Monday, September 22, 2008

Job's I would never want

I was visiting my friend Cathy at the hospital last night and I decided without a doubt that I could never be a nurse. Her nurse was cleaning her incision, giving her an IV, giving her medicine, monitoring her blood sugar, arranging for her to get a shower, and calling for housekeeping to clean her room. All of that was done in an hours worth of time!! Even if I could do all of those things as soon as I had to actually clean a wound or see blood of any kind I would either get sick or faint. So THANK YOU to those of you that can do this!

One other job I would never do is wait tables. I think I would get so frustrated with people that I would blow up at them. I couldn't handle all the complaining and special ordering! My motto would be "shut up and eat it"! I think I wouldn't make much in tips......

Then there are the obvious jobs I wouldn't or couldn't do like be a garbage collector (Richard your stories convinced me of this), do anything on a boat or with fish (again I would get sick or faint), sing (although I wish I could do this!), and so many more.

What jobs could you or would you never do???? Please share!

Wednesday, September 10, 2008

Why?

I posted on Facebook the other day a status of "Kathy MacKenzie wonders why?" and today, here, I am going to try and explain. There are so many things going on right now that I just don't understand. I don't understand why my beautiful, loving, friend is so sick and seems to be going through one valley after another. I can't help but wonder and ask God why? I know that he has a perspective that we don't but that doesn't stop me from wondering why. I also wonder why she has such courage and such humor in the midst of such difficult times. I actually know the answer to that, it is God the one and only. I do wonder if I would be as full of grace as she has been if I were in her shoes.

One other thing I don't understand is why people can be so critical.

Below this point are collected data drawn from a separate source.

-- ==== Sys2Proof/Machine/Engines.lean ====
section
/-! DEFINITION. The schedule engines' accesses, moves, re-run moves, votes and commits (R190 to R198, R452), the link schedule
engines' TX and RXCHK (R199, R200, R338), peer requests (R29, R307). -/

namespace Sys2Proof.Machine

/-- Bytes of a width code (R205). -/
def unitBytes (w : Nat) : Nat := 2 ^ (w % 4)

/-- Side-effect-free space that an engine reaches at once: region SRAM or DDR4 (R26). -/
def isPlain (a : Nat) : Bool :=
  match classify a with
  | .sram _ => true
  | .ddr _ => true
  | _ => false

/-- The link that accesses to a peer take (R307): the one Active or Degraded link whose partner it is, its PSTATE 0. -/
def State.peerLink (s : State) (dev : Nat) : Option Nat :=
  (List.range 16).find? fun i =>
    s.linkUp i && s.lfld i 0x108 39 32 == dev &&
    (s.activeLanes i).all fun l => s.fld (pgLane l) 0x110 51 48 == 0

/-- WIDTH of a REQ (R302). -/
def reqWidth (n : Nat) : Nat := if n = 1 then 0 else if n = 2 then 1 else if n = 4 then 2 else if n = 8 then 3 else 6

/-- A request to a peer window leaves as a REQ, or is answered at once with an error (R29, R307). -/
def State.peerIssue (s : State) (r : FabReq) (open' : Bool) : State :=
  let dev := (r.addr - 0x800000000000) / 0x100000000000
  let o := r.addr % 0x100000000000
  let load := decide (r.kind = .load)
  match s.peerLink dev with
  | none => s.respond r.origin .err
  | some i =>
    if dev = s.devid then s.respond r.origin .err
    else
      let k := s.link i
      let s := s.setLink i { k with peerOut := k.peerOut ++ [⟨r.tag, r.origin, r.size, load, s.now⟩] }
      let data := if load then [] else toBytes r.data.toNat (if r.size ≤ 8 then 8 else 64)
      s.sendFrame i 1 r.tag open' (.req o (if load then 1 else 2) (reqWidth r.size) data)

/-- What one access of an engine gives: done with the bytes read, failed, its response is on its way, or it waits for a tag. -/
inductive Unit' where
  | done (bytes : List Byte)
  | fail
  | away
  | stall
deriving DecidableEq, Repr

/-- Issue an access that is answered later, under a tag of the engine (R35, R36): with every tag out it stalls. -/
def State.engineAway (s : State) (n a len : Nat) (kind : ReqKind) (bs : List Byte) (o : Origin) : State × Unit' :=
  match s.freeTag (0x4000 + 1024 * n) 1024 with
  | none => (s, .stall)
  | some tag =>
    let s := s.takeTag tag o
    let r : FabReq := ⟨0x100 + n, kind, a, len, BitVec.ofNat 128 (ofBytes bs), false, o, tag, 0⟩
    match classify a with
    | .vme => (({ s with vmeIn := s.vmeIn ++ [r] } : State).outbound, .away)
    | .peer _ => (s.peerIssue r false, .away)
    | _ => (s.dropTag tag, .fail)

/-- An engine reads one unit (R190). -/
def State.unitRead (s : State) (n a len : Nat) (o : Origin) : State × Unit' :=
  match classify a with
  | .sram _ | .ddr _ =>
    match s.memRead (0x100 + n) a len with
    | (s, some b) => (s, .done b)
    | (s, none) => (s, .fail)
  | .page _ =>
    match s.busRead (0x100 + n) a len with
    | (s, some v) => (s, .done (toBytes v.toNat len))
    | (s, none) => (s, .fail)
  | _ => s.engineAway n a len .load [] o

/-- An engine writes one unit (R190). -/
def State.unitWrite (s : State) (n a : Nat) (bs : List Byte) (o : Origin) : State × Unit' :=
  match classify a with
  | .sram _ | .ddr _ =>
    match s.memWrite (0x100 + n) a bs with
    | (s, true) => (s, .done [])
    | (s, false) => (s, .fail)
  | .page _ =>
    match s.busWrite (0x100 + n) a bs.length (BitVec.ofNat 64 (ofBytes bs)) with
    | (s, some _) => (s, .done [])
    | (s, none) => (s, .fail)
  | _ => s.engineAway n a bs.length .store bs o

/-- The move or commit write under way at a record. -/
def Engine.work (e : Engine) (commit : Bool) (i : Nat) : Option MoveRun :=
  AMap.find? (if commit then e.commits else e.moves) i
def Engine.setWork (e : Engine) (commit : Bool) (i : Nat) (m : MoveRun) : Engine :=
  if commit then { e with commits := AMap.put i m e.commits } else { e with moves := AMap.put i m e.moves }

/-- Destination, length and width of a move or commit record. -/
def Engine.workTo (e : Engine) (commit : Bool) (i : Nat) : Nat × Nat × Nat :=
  if commit then
    let c := commitRec e.active i
    (c.dst, c.len, c.width)
  else
    let m := moveRec e.active i
    (m.dst, m.len, m.width)

/-- A move or commit write ends (R190, R193): a failure counts in CNTMOVEF, and a commit's reports the commit-failure
source. -/
def State.workEnd (s : State) (n i : Nat) (commit ok : Bool) : State :=
  let e := s.engine n
  match e.work commit i with
  | none => s
  | some m =>
    let s := s.setEngine n (e.setWork commit i { m with st := if ok then 1 else 2 })
    if ok then s
    else
      let s := s.count (pgSched n) 0x160
      if commit then s.report (0x140 + 6 * n + 3) 1 0xFF 0 else s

I know we all have opinions but it seems like we are letting our opinions control our attitudes and our mouths. There is nothing wrong with sharing our thoughts and feelings but it seems like we as a whole are sharing more and listening less. I am taking this completely out of context but as I am pondering this thought I can't help but think back to Richard's last point on Sunday where he said that sometimes we just need to "shut up". If we want to be different and make a difference we need to stop talking, stop criticizing, stop judging and start acting in a way that pleases God and not ourselves! I am preaching to myself on this one!

The other thing I wonder is why we think it is all about "me". It seems like the whole world is in "me" mode. How does this make "me" feel? How does this make "me" look? Where is the place for "me"? Why didn't you think of "me"? Well guess what, it isn't about "me", it is about God. It is about how God can work through "me". My prayer is for "me" to get out of the way so that God can actually work!

Anyway, that is just a few of the things that I wonder. What do you wonder why about?

Tuesday, September 2, 2008

Letting Go

Today has been an emotional day for me. My Dad died 14 1/2 years ago and now my Mom has decided at the age of 70 that she is going to get married again. Her fiance's name is Wayne and they are happy as can be about being together and getting married. I however am having a hard time with it. I am not having a hard time with my Mom getting married but with my Dad being replaced. You would think that at 41 years old I would be mature enough to deal with this but I'm NOT.

Wayne is a really nice and caring man. The kind of person I want my Mom to have in her life and the kind of person that will be a good Grandfather for my girls. BUT it isn't supposed to be a nice man that is my girls Grandfather it is supposed to be MY Dad.

I am really trying to adjust to all of this and for the most part I am except for the fact that right now all I can think of is that I miss my Dad. It isn't fair that he died when I was so young and that I never got to see him with my children or Andy. So I guess what I am really doing is mourning all over again for the loss of my Dad. Not the loss of the everyday Dad that left 14 years ago but the loss of who my Dad was supposed to be in my life as I grew into adulthood and had a family. I thank God for the man that my Dad was and for the gift he was to me. I don't know who I would be if it hadn't been for my Dad.

My prayer now is that I can accept Wayne for the person that he is in my life and the life of my family and that I can love him despite the fact that he is in a place that in my heart will always belong to my Daddy.